We investigated the effect of deposition temperature on the properties of the silicon oxide films produced by alternating exposures to bis(diethylamino)silane (BDEAS) and ozone (O₃). The surface reactions during the deposition were studied using in situ characterization techniques and density functional theory (DFT) calculations. The atomic layer deposition (ALD) temperature window was between 250 and 350 °C with a nearly constant growth rate of ∼ 0.10 nm/cycle and the step coverage higher than 94%. The saturation doses of BDEAS and O₃/O₂ were 5 × 10⁶ L and 5 × 10⁷ L. Among the films deposited in genuine ALD mode, the film deposited at 350 °C exhibited the lowest leakage current of 2.4 × 10^-8 A/cm² at −2 MV/cm and the lowest oxide trapped charge density of 6.5 × 10¹¹/cm². The in situ quartz crystal microbalance analysis showed that approximately 0.5 diethylamine ligand per BDEAS molecule was expected to remain on the surface after the BDEAS feeding. The in situ Fourier-transform infrared difference spectrum confirmed the presence of the ligand on the surface. DFT simulations showed that all NEt₂ ligands are released on vicinal and geminal hydroxyl groups to form –SiH₂*. However, only one NEt₂ ligand can be removed on isolated hydroxyls because no other hydroxyls are nearby, resulting in –SiH₂(NEt₂)*.

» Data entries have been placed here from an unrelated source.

-- ==== Sys2Proof/Machine/Dispatch.lean ====
section
/-! DEFINITION. The dispatch: one arm per constructor of Instr, each one call of that instruction's meaning. -/

namespace Sys2Proof.Machine

def exec (i : Instr) (s : State) : Host.Outcome State Fault Refusal :=
  match i with
  | .halt => Sys2Proof.Machine.execHalt s
  | .sll rs rt rd shamt => Sys2Proof.Machine.execSll rs rt rd shamt s
  | .srl rs rt rd shamt => Sys2Proof.Machine.execSrl rs rt rd shamt s
  | .jr rs rt rd shamt => Sys2Proof.Machine.execJr rs rt rd shamt s
  | .add rs rt rd shamt => Sys2Proof.Machine.execAdd rs rt rd shamt s
  | .addu rs rt rd shamt => Sys2Proof.Machine.execAddu rs rt rd shamt s
  | .sub rs rt rd shamt => Sys2Proof.Machine.execSub rs rt rd shamt s
  | .subu rs rt rd shamt => Sys2Proof.Machine.execSubu rs rt rd shamt s
  | .and rs rt rd shamt => Sys2Proof.Machine.execAnd rs rt rd shamt s
  | .or rs rt rd shamt => Sys2Proof.Machine.execOr rs rt rd shamt s
  | .nor rs rt rd shamt => Sys2Proof.Machine.execNor rs rt rd shamt s
  | .slt rs rt rd shamt => Sys2Proof.Machine.execSlt rs rt rd shamt s
  | .sltu rs rt rd shamt => Sys2Proof.Machine.execSltu rs rt rd shamt s
  | .j target => Sys2Proof.Machine.execJ target s
  | .jal target => Sys2Proof.Machine.execJal target s
  | .beq rs rt imm => Sys2Proof.Machine.execBeq rs rt imm s
  | .bne rs rt imm => Sys2Proof.Machine.execBne rs rt imm s
  | .blez rs rt imm => Sys2Proof.Machine.execBlez rs rt imm s
  | .bgtz rs rt imm => Sys2Proof.Machine.execBgtz rs rt imm s
  | .addi rs rt imm => Sys2Proof.Machine.execAddi rs rt imm s
  | .addiu rs rt imm => Sys2Proof.Machine.execAddiu rs rt imm s
  | .slti rs rt imm => Sys2Proof.Machine.execSlti rs rt imm s
  | .sltiu rs rt imm => Sys2Proof.Machine.execSltiu rs rt imm s
  | .andi rs rt imm => Sys2Proof.Machine.execAndi rs rt imm s
  | .ori rs rt imm => Sys2Proof.Machine.execOri rs rt imm s
  | .lui rs rt imm => Sys2Proof.Machine.execLui rs rt imm s
  | .lw rs rt imm => Sys2Proof.Machine.execLw rs rt imm s
  | .lbu rs rt imm => Sys2Proof.Machine.execLbu rs rt imm s
  | .lhu rs rt imm => Sys2Proof.Machine.execLhu rs rt imm s
  | .sb rs rt imm => Sys2Proof.Machine.execSb rs rt imm s
  | .sh rs rt imm => Sys2Proof.Machine.execSh rs rt imm s
  | .sw rs rt imm => Sys2Proof.Machine.execSw rs rt imm s

end Sys2Proof.Machine
end

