theorem validTags_fill {t : Nat} {ws : List Way} (h : ws.all Way.valid = false) :
    (validTags (fill t ws)).Perm (t :: validTags ws) := by
  induction ws with
  | nil => simp at h
  | cons w ws ih =>
    unfold fill
    cases hv : w.valid with
    | false =>
      have : validTags (ws.map Way.age) = validTags ws := by
        simp [validTags, List.filter_map, Function.comp_def]
      simp only [Bool.false_eq_true, if_false]
      have h2 : validTags ({ tag := t, valid := true, rank := 1 } :: ws.map Way.age)
          = t :: validTags (ws.map Way.age) := by simp [validTags]
      have h1 : validTags (w :: ws) = validTags ws := by simp [validTags, hv]
      rw [h2, h1, this]
    | true =>
      have h' : ws.all Way.valid = false := by simpa [hv] using h
      have h1 : validTags (w :: ws) = w.tag :: validTags ws := by simp [validTags, hv]
      have h2 : validTags (w.age :: fill t ws) = w.tag :: validTags (fill t ws) := by simp [validTags, hv]
      simp only [if_true]
      rw [h1, h2]
      exact ((ih h').cons _).trans (List.Perm.swap _ _ _)

/-- An eviction leaves distinct tags (43_cache_model R192): the victim is the only way at its rank. -/
theorem nodup_tags_evict {n t : Nat} {ws : List Way} (hr : (validRanks ws).Nodup) (ht : (validTags ws).Nodup)
    (hn : t ∉ validTags ws) : (validTags (evict n t ws)).Nodup := by
  have he : validTags (evict n t ws)
      = (ws.filter Way.valid).map (fun w => if w.rank = n then t else w.tag) := by
    simp [validTags, evict, List.filter_map, Function.comp_def]
  rw [he]
  unfold validTags at ht hn
  unfold validRanks at hr
  generalize ws.filter Way.valid = l at ht hn hr
  induction l with
  | nil => simp
  | cons w l ih =>
    simp only [List.map_cons, List.nodup_cons, List.mem_map, List.mem_cons, not_or, not_exists, not_and] at *
    refine ⟨?_, ih ht.2 hn.2 hr.2⟩
    intro v hv
    have h1 := ht.1 v hv
    have h2 := hr.1 v hv
    have h3 := hn.2 v hv
    split_ifs <;> simp_all

/-! ### Valid ways first -/

theorem filled_of_map {ws vs : List Way} (h : vs.map Way.valid = ws.map Way.valid)
    (hw : ws.Pairwise fun x y => y.valid = true → x.valid = true) :
    vs.Pairwise fun x y => y.valid = true → x.valid = true := by
  have hp : (ws.map Way.valid).Pairwise fun a b => b = true → a = true := List.pairwise_map.2 hw
  rw [← h] at hp
  exact List.pairwise_map.1 hp

theorem filled_promote {t r : Nat} {ws : List Way} (hw : ws.Pairwise fun x y => y.valid = true → x.valid = true) :
    (promote t r ws).Pairwise fun x y => y.valid = true → x.valid = true := by
  refine filled_of_map ?_ hw
  have h := congrArg (List.map Prod.snd) (promote_tags_valid t r ws)
  simpa [Function.comp_def] using h

theorem filled_evict {n t : Nat} {ws : List Way} (hw : ws.Pairwise fun x y => y.valid = true → x.valid = true) :
    (evict n t ws).Pairwise fun x y => y.valid = true → x.valid = true :=
  filled_of_map (by simp [evict, Function.comp_def]) hw

theorem filled_fill {t : Nat} {ws : List Way} (hw : ws.Pairwise fun x y => y.valid = true → x.valid = true) :
    (fill t ws).Pairwise fun x y => y.valid = true → x.valid = true := by
  induction ws with
  | nil => simp [fill]
  | cons w ws ih =>
    unfold fill
    cases hv : w.valid with
    | false =>
      simp only [Bool.false_eq_true, if_false]
      refine List.pairwise_cons.2 ⟨fun _ _ _ => rfl, ?_⟩
      exact filled_of_map (by simp [Function.comp_def]) (List.pairwise_cons.1 hw).2
    | true =>
      simp only [if_true]
      exact List.pairwise_cons.2 ⟨fun _ _ _ => by simp [hv], ih (List.pairwise_cons.1 hw).2⟩
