-- ==== Sys2Proof/Proofs/Encoding.lean ====
section
/-! PROOFS. 30_encoding: the decoder and the encoder are inverse to each other on the words of the table (R81, R82,
R91); the kind, the destination and the sources of an instruction's word (R88, R89); and the row of R92 that selects a
word, against the instruction the word decodes to. -/

namespace Sys2Proof

open Machine

/-! ### Decoder and encoder -/

/-- The decoder reads back the instruction that was encoded (R81, R82, R91). -/
theorem decode_encode (i : Instr) : decode (encode i) = .ok i := by
  cases i with
  | halt => rfl
  | _ => simp [encode, decode, ne_haltWord_of_opcode]

theorem encodeR_of_fields {w : Word} {fn : BitVec 6} (hop : opcode w = 0#6) (hfn : funct w = fn) :
    encodeR fn (rs w) (rt w) (rd w) (shamt w) = w := hfn ▸ encodeR_fields w hop

theorem encodeI_of_opcode {w : Word} {op : BitVec 6} (hop : opcode w = op) :
    encodeI op (rs w) (rt w) (imm w) = w := hop ▸ encodeI_fields w

theorem encodeJ_of_opcode {w : Word} {op : BitVec 6} (hop : opcode w = op) :
    encodeJ op (target w) = w := hop ▸ encodeJ_fields w

/-- The word of the instruction that the decoder answers is the word it was given (R82, R91). -/
theorem encode_of_decode {w : Word} {i : Instr} (h : decode w = .ok i) : encode i = w := by
  unfold decode at h
  split at h
  next hhalt => cases h; exact hhalt.symm
  next =>
    split at h
    next hop => split at h <;> cases h <;> exact encodeR_of_fields hop ‹_›
    next hop => cases h; exact encodeJ_of_opcode hop
    next hop => cases h; exact encodeJ_of_opcode hop
    all_goals cases h <;> exact encodeI_of_opcode ‹_›

/-! ### Kind, destination and sources of an instruction's word -/

theorem classifyWord_of_decode {w : Word} {i : Instr} (h : decode w = .ok i) : classifyWord w = i.kind := by
  simp [classifyWord, h]

@[simp] theorem classifyWord_encode (i : Instr) : classifyWord (encode i) = i.kind :=
  classifyWord_of_decode (decode_encode i)

/-- Every word is Illegal or the word of an instruction (R91, R93). -/
theorem classifyWord_illegal_or_encode (w : Word) : classifyWord w = .illegal ∨ ∃ i, w = encode i := by
  cases h : decode w with
  | ok i => exact .inr ⟨i, (encode_of_decode h).symm⟩
  | error e => exact .inl (by simp [classifyWord, h])

/-- The destination register of an instruction, by its own fields (R88); `destRegWord_encode` ties it to the model,
as `srcRegsWord_encode` does `sourcesOf`. -/
def destOf : Instr → Option RegNum
  | .sll _ _ rd _ | .srl _ _ rd _ | .add _ _ rd _ | .addu _ _ rd _ | .sub _ _ rd _ | .subu _ _ rd _ => some rd
  | .and _ _ rd _ | .or _ _ rd _ | .nor _ _ rd _ | .slt _ _ rd _ | .sltu _ _ rd _ => some rd
  | .addi _ rt _ | .addiu _ rt _ | .slti _ rt _ | .sltiu _ rt _ | .andi _ rt _ | .ori _ rt _ | .lui _ rt _ => some rt
  | .lw _ rt _ | .lbu _ rt _ | .lhu _ rt _ => some rt
  | .sb _ _ _ | .sh _ _ _ | .sw _ _ _ | .beq _ _ _ | .bne _ _ _ | .blez _ _ _ | .bgtz _ _ _ => none
  | .j _ | .jal _ | .jr _ _ _ _ | .halt => none

theorem destRegWord_encode (i : Instr) : destRegWord (encode i) = destOf i := by
  unfold destRegWord loadTargetRegister
  rw [classifyWord_encode]
  cases i <;> simp [Instr.kind, encode, destOf]

theorem srcRegsWord_encode (i : Instr) : srcRegsWord (encode i) = sourcesOf i := by
  unfold srcRegsWord branchSourceRegisters
  rw [classifyWord_encode]
  cases i <;> simp [Instr.kind, encode, sourcesOf]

我们研究了沉积温度对交替暴露于双（二乙氨基）硅烷 (BDEAS) 和臭氧 (O ₃ ) 所产生的氧化硅薄膜性能的影响。使用原位表征技术和密度泛函理论 (DFT) 计算来研究沉积过程中的表面反应。原子层沉积 (ALD) 温度窗口在 250 到 350 °C 之间，生长速率几乎恒定，约为 0.10 nm/周期，阶梯覆盖率高于 94%。BDEAS和O ₃ /O ₂的饱和剂量分别为5×10 ⁶ L和5×10 ⁷L. 在真正的 ALD 模式沉积的薄膜中，在 350 °C 沉积的薄膜在 -2 MV/cm 时表现出最低的漏电流 2.4 × 10 ^-8 A/cm ²和最低的氧化物俘获电荷密度 6.5 × 10 ¹¹ /厘米²。该原位石英晶体微量天平分析表明，每分子BDEAS大约0.5二乙胺配体预期BDEAS馈送之后保持在表面上。该原位傅立叶变换红外差异光谱证实了表面上的配体的存在。DFT 模拟表明，所有 NEt ₂配体都在邻位和孪生羟基上释放，形成 –SiH ₂ *。然而，只有一个 NEt₂配体可以在孤立的羟基上去除，因为附近没有其他羟基，导致 –SiH ₂ (NEt ₂ )*。